Convert NAICS codes given as a range (6114-7) to comma separated values as a string (6114, 6115, 6116, 6117).

Attempt

I have a work-around, but I'm sure there is a more elegant solution. Ideally a solution that can also handle a different number of digits, such as turning 31-33 into 31, 32, 33, which also appears in the data. I removed them in the attempt below.

The thought process in the mutate below is to find any rows similar to 6114-7, and if found, paste a string which is formed by collapsing a sequence whose endpoints are extracted from the original value. If a match is not found, NAICS is set equal to itself, no changes are made.

library(tidyverse)

data1 <- data0 |>
    rename(NAICS = "2022 NAICS") |>
    filter(!is.na(NAICS), NAICS != "NA") |>
    filter(str_detect(NAICS,"(\\d\\d)-(\\d\\d)",negate = TRUE)) |>
    rowwise() |>
    mutate(
        NAICS = ifelse(
            str_detect(NAICS, "(\\d+)-(\\d)"),
            paste(
                as.numeric(
                    str_extract(NAICS, "(\\d+)", group = 1)
                ):(
                    round(
                        as.numeric(
                            str_extract(NAICS, "(\\d+)", group = 1)
                        ),
                        digits = -1
                    ) +
                        as.numeric(
                            str_extract(NAICS, "-(\\d)", group = 1)
                        )
                ),
                collapse = ", "
            ),
            NAICS
        )
    )

# using data0 provided above, data1 is:
# A tibble: 5 × 1
# Rowwise: 
#  NAICS                 
#  <chr>                 
# 1 331                   
# 2 332, 333              
# 3 6113                  
# 4 6114, 6115, 6116, 6117
# 5 6118  

Solution

  • It seems to me that if the second number in a pair separated by a - is less than 10, we can assume that it is supposed to represent a value with the same number of 10s as the first value. Otherwise, it is treated as-is. For example 975-6 would represent 975, 976 and 51-5 would represent 51, 52, 53, 54, 55, but the latter could also be represented with 51-55.

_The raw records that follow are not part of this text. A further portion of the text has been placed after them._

theorem booted_released {s : State} {c1 s1 d1 c2 s2 d2 : Nat} (h : Released s) : let u := ((s.sampleStraps.setUnder psBoot).event c1 s1 d1).event c2 s2 d2
    u.pkg.under = psBoot ∧ u.pkg.fenced = false ∧ u.gate = false ∧ u.pkg.warm = true ∧ u.faults.lastReset = 4 := ⟨rfl, h⟩

/-- With the fence high a warm boot opens the gate. -/
theorem warmBoot_released {s : State} (hHigh : s.pkg.fenceLow = false) : (s.warmBoot 3).pkg.under = psBoot ∧ (s.warmBoot 3).pkg.fenced = false ∧ (s.warmBoot 3).gate = false ∧
    (s.warmBoot 3).pkg.warm = true ∧ (s.warmBoot 3).faults.lastReset = 4 := by
  have ends : Changes [.tiles, .net, .lake, .logs, .links, .perturb, .firmware, .out] s ((s.cancelActivation 2).endScopes 1 4) := .step .cancelActivation <| .of .endScopes
  unfold State.warmBoot
  generalize hw : (s.cancelActivation 2).endScopes 1 4 = w
  have hPkg : w.pkg = s.pkg := hw ▸ (ends.same .pkg (by simp)).symm
  have released : (w.pkg.fenced && (decide ((3 : Nat) ≠ 3) || w.pkg.fenceLow)) = false := by
    rw [hPkg, hHigh]
    exact Bool.and_false _
  dsimp only
  rw [released]
  exact booted_released (released_resumed ⟨rfl, rfl, rfl, rfl⟩)

/-- The warm reset of a fence's release, with no context in the way. -/
theorem warmReset_released {s : State} (hFree : s.ctx.accepted = false) (hIdle : s.ctx.killing = false) (hHigh : s.pkg.fenceLow = false) :
    (s.warmReset 3).pkg.under = psBoot ∧ (s.warmReset 3).pkg.fenced = false ∧ (s.warmReset 3).gate = false ∧ (s.warmReset 3).pkg.warm = true ∧ (s.warmReset 3).faults.lastReset = 4 := by
  unfold State.warmReset
  rw [if_neg (by rw [hIdle]; simp), if_neg (by rw [hFree]; decide)]
  refine warmBoot_released (Eq.trans ?_ hHigh)
  refine congrArg Pkg.fenceLow (Changes.same (ps := [.tiles, .context, .lake]) ?_ .pkg (by simp)).symm
  exact .step (.writes [.tiles, .context]) <| .foldl fun _ _ => .of .setStack

end Sys2Proof.Laws

namespace Sys2Proof.Machine
open Sys2Proof.Laws Sys2Proof.Safety

/-- The straps that were sampled give the package number. -/
theorem straps_pid {n : Nat} : n % 2 ^ 20 % 2 ^ 19 = n % 2 ^ 19 := Nat.mod_mod_of_dvd n (by decide)

/-! ### Blade power -/

/-- The rise of the blade samples the straps and holds FT at 0. -/
theorem exec_bladePowerUp {s : State} {straps : Nat} {thermLow : Bool} (hDown : s.pkg.blade = false) (hOff : s.pkg.under = psOff) :
    ∃ u, exec (.bladePowerUp straps thermLow) s = .next u ∧ u.pkg.blade = true ∧ u.pid = straps % 2 ^ 19 ∧ u.time.ft = 0 ∧ (thermLow = true → u.pkg.under = psStandby) := by
  generalize hp : s.powerUp = p
  have hFt : p.time.ft = 0 := hp ▸ rfl
  have hBlade : p.pkg.blade = true := hp ▸ rfl
  generalize hw : ((({ p with pkg := { p.pkg with straps := straps % 2 ^ 20, thermExt := thermLow } } : State).setUnder psStandby).sampleStraps) = w
  have hExec : exec (.bladePowerUp straps thermLow) s = .next w.tryBoot := by
    change execBladePowerUp straps thermLow s = _
    unfold execBladePowerUp
    rw [if_neg (by rw [hDown]; decide), if_neg (not_not_intro hOff), hp]
    exact congrArg (fun v => ok (State.tryBoot v)) hw
  obtain ⟨wBlade, wStraps, wPid, wFt, wExt, wUnder⟩ : w.pkg.blade = p.pkg.blade ∧ w.pkg.straps = straps % 2 ^ 20 ∧ w.pid = straps % 2 ^ 20 % 2 ^ 19 ∧ w.time.ft = p.time.ft ∧
      w.pkg.thermExt = thermLow ∧ w.pkg.under = psStandby := hw ▸ ⟨rfl, rfl, rfl, rfl, rfl, rfl⟩
  refine ⟨_, hExec, blade_tryBoot.trans (wBlade.trans hBlade), ?_, (congrArg TimeSt.ft (Changes.tryBoot.same .time (by simp)).symm).trans (wFt.trans hFt), fun hLow => ?_⟩
  · rw [pid_tryBoot (by rw [wPid, wStraps]), wStraps, straps_pid]
  · rw [tryBoot_tripped (wExt.trans hLow), wUnder]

    That being the case, we can do:

    unlist(lapply(strsplit(data0$`2022 NAICS`, '-'), \(x) {
      if(length(x) == 2) {
        x <- as.numeric(x)
        if(x[2] < 10) x[2] <- 10 * floor(x[1]/10) + x[2]
        paste(seq(as.numeric(x[1]), as.numeric(x[2])), collapse = ', ')
      } else x
    }))
    #> [1] "31, 32, 33"             "331"                    "332, 333"              
    #> [4] "6113"                   "6114, 6115, 6116, 6117" "6118"